2.2. Synthesis of MOFs

The pristine Fe-MIL-88B MOF was synthesized following a method described in the literature, with modifications. , The synthesis involved the use of 10 mmol of FeCl₃·6H₂O, 10 mmol of terephthalic acid, 8 mL of 1 mol L^–1 NaOH, and 50 mL of DMF as reagents. To synthesize Ga-MIL-53, the same method as that for Fe-MIL-88B was employed, but 10 mmol of Ga­(NO₃)₃·xH₂O was used as the precursor salt. Additionally, different ratios of metal precursor were used in the synthesis, leading to different Fe _x Ga _y -MOF samples with various Fe/Ga ratios.

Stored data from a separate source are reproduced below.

-- ==== Sys2Proof/Machine/Arrive.lean ====
section
/-! DEFINITION. Machine/Arrive.lean: results, acknowledgements, deferred memory errors, wakes and the messages of a home directory
(R23, R32, R146, R404, R436). -/

namespace Sys2Proof.Machine

/-! ### Results -/

/-- A result of packet `p` on its way to its line, here or on another member. -/
def sendResult (s : State) (p : Pkt) (reg : Reg) (v : Word) (e : BitVec 5) : State :=
  if isOurs s p then
    if p.ans then deliverAnswer s p.tenant p.line p.name v else deliverResult s p.tenant p.line reg v e
  else sendAnswer s p (.result reg v e)

/-- A read whose bytes cannot be read: 0 and a deferred MemoryError (R404), or TileLost when they were on a lost die (R443). -/
def sendFailed (s : State) (p : Pkt) (reg : Reg) (lost : Option Nat) : State :=
  if isOurs s p then
    let s := if p.ans then deliverAnswer s p.tenant p.line p.name 0 else deliverResult s p.tenant p.line reg 0 0
    deferError s p.tenant p.line p.job ⟨if p.ans then none else some reg, p.target, lost⟩
  else sendAnswer s p (.failed (some reg) lost)

/-- The read of another member that may go on to wait registers at the target slice (R447). -/
def registerWatch (s : State) (p : Pkt) (ty : Nat) : State :=
  if ty = 17 ∧ isOurs s p = false then { s with watch := s.watch ++ [p] } else s

/-- Perform a read, an RMW or a ticket load at its location. -/
def performAccess (s : State) (p : Pkt) : State :=
  match p.body with
  | .read size ty reg =>
    if locPoisoned s p.loc size then sendFailed s p reg none
    else sendResult (registerWatch s p ty) p reg (formLoad ty (readLoc s p.tenant p.loc size)) 0
  | .rmw fn size y c reg =>
    if locPoisoned s p.loc size then sendFailed s p reg none
    else
      let r := performRmw s p.tenant p.loc fn size y.toNat c.toNat
      sendResult r.1 p reg (amoResult fn (8 * size) r.2.1) r.2.2
  | .ticket size acqs reg =>
    match p.loc with
    | .cell k =>
      let r := takeTicket s p.tenant p.job p.line k size acqs
      sendResult r.2 p reg r.1 0
    | _ => s
  | _ => s

/-- The line of the answer is one that an answer can reach now (R436). -/
def lineReachable (s : State) (p : Pkt) : Bool :=
  match findLine s p.tenant p.line with
  | some x => reachable s x
  | none => true

/-- What another member sends for a line of this one: a wake, or word that the line is live no more (R436, R447). -/
def lineNews (s : State) (p : Pkt) : State :=
  match p.body with
  | .wake tag => sendMsg s p.tenant p.line (.wake tag)
  | .retired =>
    match findLine s p.tenant p.line with
    | some x => match x.place with
      | .away _ _ => endLine s x
      | _ => s
    | none => s
  | _ => s

/-- A result arrives: a read, RMW or ticket load is performed where it is and its result delivered, or an answer of another member is
delivered (R23). The line itself need not be within reach: its home directory keeps the result for it (R436). -/
def execResultArrival (id : Nat) (s : State) : Host.Outcome State Fault Refusal :=
  match findPkt s id with
  | none => .next s
  | some p =>
    match p.body with
    | .read _ _ _ => if performable s p then .next (performAccess (dropPkt s id) p) else .next s
    | .rmw _ _ _ _ _ => if performable s p then .next (performAccess (dropPkt s id) p) else .next s
    | .ticket _ _ _ => if performable s p then .next (performAccess (dropPkt s id) p) else .next s
    | .result reg v e =>
      if p.dst = vmodOf s p.tenant p.job ∧ served s p = true ∧ (p.ans = false ∨ lineReachable s p = true) then
        .next (if p.ans then deliverAnswer (dropPkt s id) p.tenant p.line p.name v
          else deliverResult (dropPkt s id) p.tenant p.line reg v e)
      else .next s
    | .failed (some reg) lost =>
      if p.dst = vmodOf s p.tenant p.job ∧ served s p = true then
        let s' := dropPkt s id
        let s' := if p.ans then deliverAnswer s' p.tenant p.line p.name 0 else deliverResult s' p.tenant p.line reg 0 0
        .next (deferError s' p.tenant p.line p.job ⟨some reg, p.target, lost⟩)
      else .next s
    | .wake _ => if p.dst = vmodOf s p.tenant p.job ∧ served s p = true then .next (lineNews (dropPkt s id) p) else .next s
    | .retired => if p.dst = vmodOf s p.tenant p.job ∧ served s p = true then .next (lineNews (dropPkt s id) p) else .next s
    | _ => .next s

/-! ### Acknowledgements -/

/-- The count of the line's stores is kept by its core: the line is not in a CL2 or DRAM (R32). -/
def countAtCore (s : State) (p : Pkt) : Bool :=
  match findLine s p.tenant p.line with
  | none => true
  | some x => match x.place with
    | .cl2 _ => false
    | .dram => false
    | _ => true

/-- A store packet is performed, or its acknowledgement from another member taken. -/
def storeAnswered (s : State) (p : Pkt) : State :=
  match p.body with
  | .write size v fe =>
    if performable s p then acknowledge (performWrite (dropPkt s p.id) p.loc size v fe) p else s
  | .ack =>
    if p.dst = vmodOf s p.tenant p.job ∧ served s p = true then
      if p.ans then deliverAnswer (dropPkt s p.id) p.tenant p.line p.name 0 else storeDone (dropPkt s p.id) p.tenant p.line
    else s
  | .failed none lost =>
    if p.dst = vmodOf s p.tenant p.job ∧ served s p = true then
      deferError (storeDone (dropPkt s p.id) p.tenant p.line) p.tenant p.line p.job ⟨none, p.target, lost⟩
    else s
  | _ => s

/-- A store is performed and its acknowledgement reaches the issuing core (R32, R113). -/
def execStoreAcknowledgement (id : Nat) (s : State) : Host.Outcome State Fault Refusal :=
  match findPkt s id with
  | none => .next s
  | some p => if countAtCore s p then .next (storeAnswered s p) else .next s

/-- The acknowledgement of a store swept by a gang switch reaches the home directory, which keeps the count (R32). -/
def execSweptStoreAck (id : Nat) (s : State) : Host.Outcome State Fault Refusal :=
  match findPkt s id with
  | none => .next s
  | some p => if countAtCore s p || !(lineReachable s p) then .next s else .next (storeAnswered s p)

/-- The lost die that holds a location (R443). -/
def lostDie (s : State) (l : Loc) : Option Nat :=
  match dieOfLoc s l with
  | some v => if (getDie s v).state = 3 then some v else none
  | none => none

/-- An error found after issue: a read or a ticket load gives 0, a store is not performed and poisons its 64 bytes (R404). On a lost
die there is nothing to poison, and the error is TileLost (R443). -/
def failAccess (s : State) (p : Pkt) : State :=
  let lost := lostDie s p.loc
  match p.body with
  | .read _ _ reg => sendFailed s p reg lost
  | .rmw _ _ _ _ reg => sendFailed s p reg lost
  | .ticket _ _ reg => sendFailed s p reg lost
  | .write _ _ _ =>
    let s := match p.loc, lost with
      | .cell k, none => { s with memory := poisonAt s.memory k }
      | _, _ => s
    if isOurs s p then
      let s := if p.ans then deliverAnswer s p.tenant p.line p.name 0 else storeDone s p.tenant p.line
      deferError s p.tenant p.line p.job ⟨none, p.target, lost⟩
    else sendAnswer s p (.failed none lost)
  | _ => s

/-- The packet is an access to bytes. -/
def isAccess (p : Pkt) : Bool :=
  match p.body with
  | .read _ _ _ => true
  | .rmw _ _ _ _ _ => true
  | .ticket _ _ _ => true
  | .write _ _ _ => true
  | _ => false

/-- The address at which tenant `t` has mapped the DRAM of a location, when it has: on a resident page, or on one that is on its way out
or in. -/
def frameVa (s : State) (t : Nat) (l : Loc) : Option Nat :=
  let within := fun (key base k : Nat) =>
    let level := key / 2 ^ 56
    if base ≤ k ∧ k < base + 2 ^ levelShift level then some (key % 2 ^ 56 * 2 ^ levelShift level + (k - base)) else none
  match l with
  | .cell k =>
    if windowBase ≤ k then none
    else match (getTenant s t).ptab.findSome? fun e =>
        if leafV e.2 && !(leafSwd e.2) && !(leafRemote e.2) then within e.1 (leafAddr e.2 * 65536) k else none with
      | some va => some va
      | none => (getTenant s t).moves.findSome? fun e => e.2.frame.bind fun f => within e.1 f k
  | _ => none

/-- The location of a virtual address by the present page tables, in DRAM of this member or of another (R446); none while its page is
swapped. -/
def routedLoc (s : State) (t va : Nat) : Option Loc :=
  match remoteImage s t va with
  | some (v, p) => some (.remote v p)
  | none => (cellOf s t va).map .cell

/-- The location is memory, or lies on a lost die. -/
def canFail (s : State) (l : Loc) : Bool :=
  match l with
  | .cell _ => true
  | _ => (lostDie s l).isSome

/-- The access of a packet can meet an error where it is performed; a ticket load fails at its slice's table, and on its way only when its
die is lost (R256, R443). -/
def mayFail (s : State) (p : Pkt) : Bool :=
  match p.body with
  | .ticket _ _ _ => (lostDie s p.loc).isSome
  | _ => canFail s p.loc

/-- DEFERRED_MEMORY_ERROR: an access meets an error where it is performed (R404), or its die is lost (R443). -/
def execDeferredMemoryError (id : Nat) (s : State) : Host.Outcome State Fault Refusal :=
  match findPkt s id with
  | none => .next s
  | some p =>
    if isAccess p && isHere s p && served s p && mayFail s p then
      .next (failAccess (dropPkt s id) p)
    else .next s

/-! ### Messages for lines -/

/-- Message `n`, if no earlier one is for the same line (R436). -/
def nextMsg (s : State) (n : Nat) : Option Msg :=
  match s.msgs[n]? with
  | none => none
  | some m => if (s.msgs.take n).any fun m' => m'.tenant == m.tenant && m'.addr == m.addr then none else some m

/-- Without message `n`. -/
def dropMsg (s : State) (n : Nat) : State := { s with msgs := s.msgs.eraseIdx n }

/-- Apply a message to its line. -/
def applyMsg (s : State) (x : LiveLine) (b : MsgBody) : State :=
  match b with
  | .wake tag => applyWake s x tag
  | .result r v e => wakeDrained (editLine s x (takeResult r v e)) x.tenant x.addr
  | .release keep => if x.clm then endClaim s x keep else s

/-- The cluster that holds a line, with the line's version there (R433). -/
def holderOf (x : LiveLine) : Option (Nat × BitVec 32) :=
  match x.place with
  | .slot c _ => some (clusterOf c, x.line.lver)
  | .cl1 c => some (clusterOf c, x.line.lver)
  | .cl2 cl => some (cl, x.line.lver)
  | _ => none

/-- A message cannot move now: its line is in flight, saved or away, its directory is held, its job is switched out, or an operation of
the line is under way. -/
def msgHeld (s : State) (x : LiveLine) : Bool :=
  !(reachable s x) || jobFrozen s x.tenant (jobOf s x) || x.req.isSome || !(x.replies.isEmpty)

/-- Message `n` at the cluster it was forwarded to: applied when the cluster holds the line at that version, else returned (R436). -/
def clusterMsg (s : State) (n : Nat) (m : Msg) (x : LiveLine) : State :=
  if holderOf x = m.fwd then applyMsg (dropMsg s n) x m.body else { s with msgs := s.msgs.set n { m with fwd := none } }

/-- Message `n` at the home directory: applied to an image, forwarded to the holding cluster (R436). -/
def homeMsg (s : State) (n : Nat) (m : Msg) (x : LiveLine) : State :=
  match holderOf x with
  | none => applyMsg (dropMsg s n) x m.body
  | some h => { s with msgs := s.msgs.set n { m with fwd := some h } }

/-- Message `n` was routed under an older die map: a router routes it again (R439). -/
def routeMsg (s : State) (n : Nat) (m : Msg) : State := { s with msgs := s.msgs.set n { m with dmgen := s.dmgen } }

/-- A message for a line is held. When that is because its image stands on a swapped page, the page is brought in, so that the line
becomes ready after its event (R154, R206). -/
def holdMsgFor (s : State) (x : LiveLine) : State :=
  if x.place = .dram ∧ hasImage s x = false then startSwapIn s x.tenant x.addr else s

/-- A wake reaches a line in a cluster; one whose operation is still under way on another member keeps it till it waits. -/
def execWake (n : Nat) (s : State) : Host.Outcome State Fault Refusal :=
  match nextMsg s n with
  | none => .next s
  | some m =>
    match findLine s m.tenant m.addr, m.body with
    | some x, .wake _ =>
      if m.dmgen ≠ s.dmgen then .next (routeMsg s n m)
      else if msgHeld s x = true ∨ m.fwd = none then .next s else .next (clusterMsg s n m x)
    | _, _ => .next s

/-- A home directory or the cluster it forwarded to handles a message; it is held for a line in flight or saved, and discarded when
there is no live line (R436, R408). -/
def execDirectoryMessage (n : Nat) (s : State) : Host.Outcome State Fault Refusal :=
  match (if cutOpen s then none else nextMsg s n) with
  | none => .next s
  | some m =>
    match findLine s m.tenant m.addr with
    | none => .next (dropMsg s n)
    | some x =>
      if m.dmgen ≠ s.dmgen then .next (routeMsg s n m)
      else if msgHeld s x then .next (holdMsgFor s x)
      else if m.fwd = none then .next (homeMsg s n m x) else .next (clusterMsg s n m x)

end Sys2Proof.Machine
end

For example, the Fe_0.3Ga_0.7-MOF was obtained by dissolving FeCl₃·6H₂O (3 mmol) and Ga­(NO₃)₃·xH₂O (7 mmol) in 10 mL of DMF. The Fe³⁺ and Ga³⁺ solution was introduced into a Schott flask and stirred for 20 min, followed by the addition of the ligand solution (10 mmol) along with 20 mL of DMF. Subsequently, 8 mL of 1 mol L^–1 NaOH (in water) was added dropwise to the flask while stirring. After 40 min, the system was incubated in an oven at 100 °C for 12 h. After cooling for 1 h, the resulting MOF was washed with DMF, ethanol, and deionized water, until the supernatant became colorless. The MOF was then collected through centrifugation, dried overnight at 110 °C, and vacuum-activated at 150 °C for 12 h. The bimetallic MOFs will be denoted in the manuscript as Fe_0.7Ga_0.3-MOF, Fe_0.5Ga_0.5-MOF and Fe_0.3Ga_0.7-MOF, which is based on the synthesis feeding molar ratio.

2.3. Characterization

The powder X-ray diffraction (XRD) data were obtained using Bruker AXS-D8 Focus with Cu Kα (λ = 1.5606 Å) radiation source, scanning between 2θ range of 4–55° at a rate of 0.02 min^–1.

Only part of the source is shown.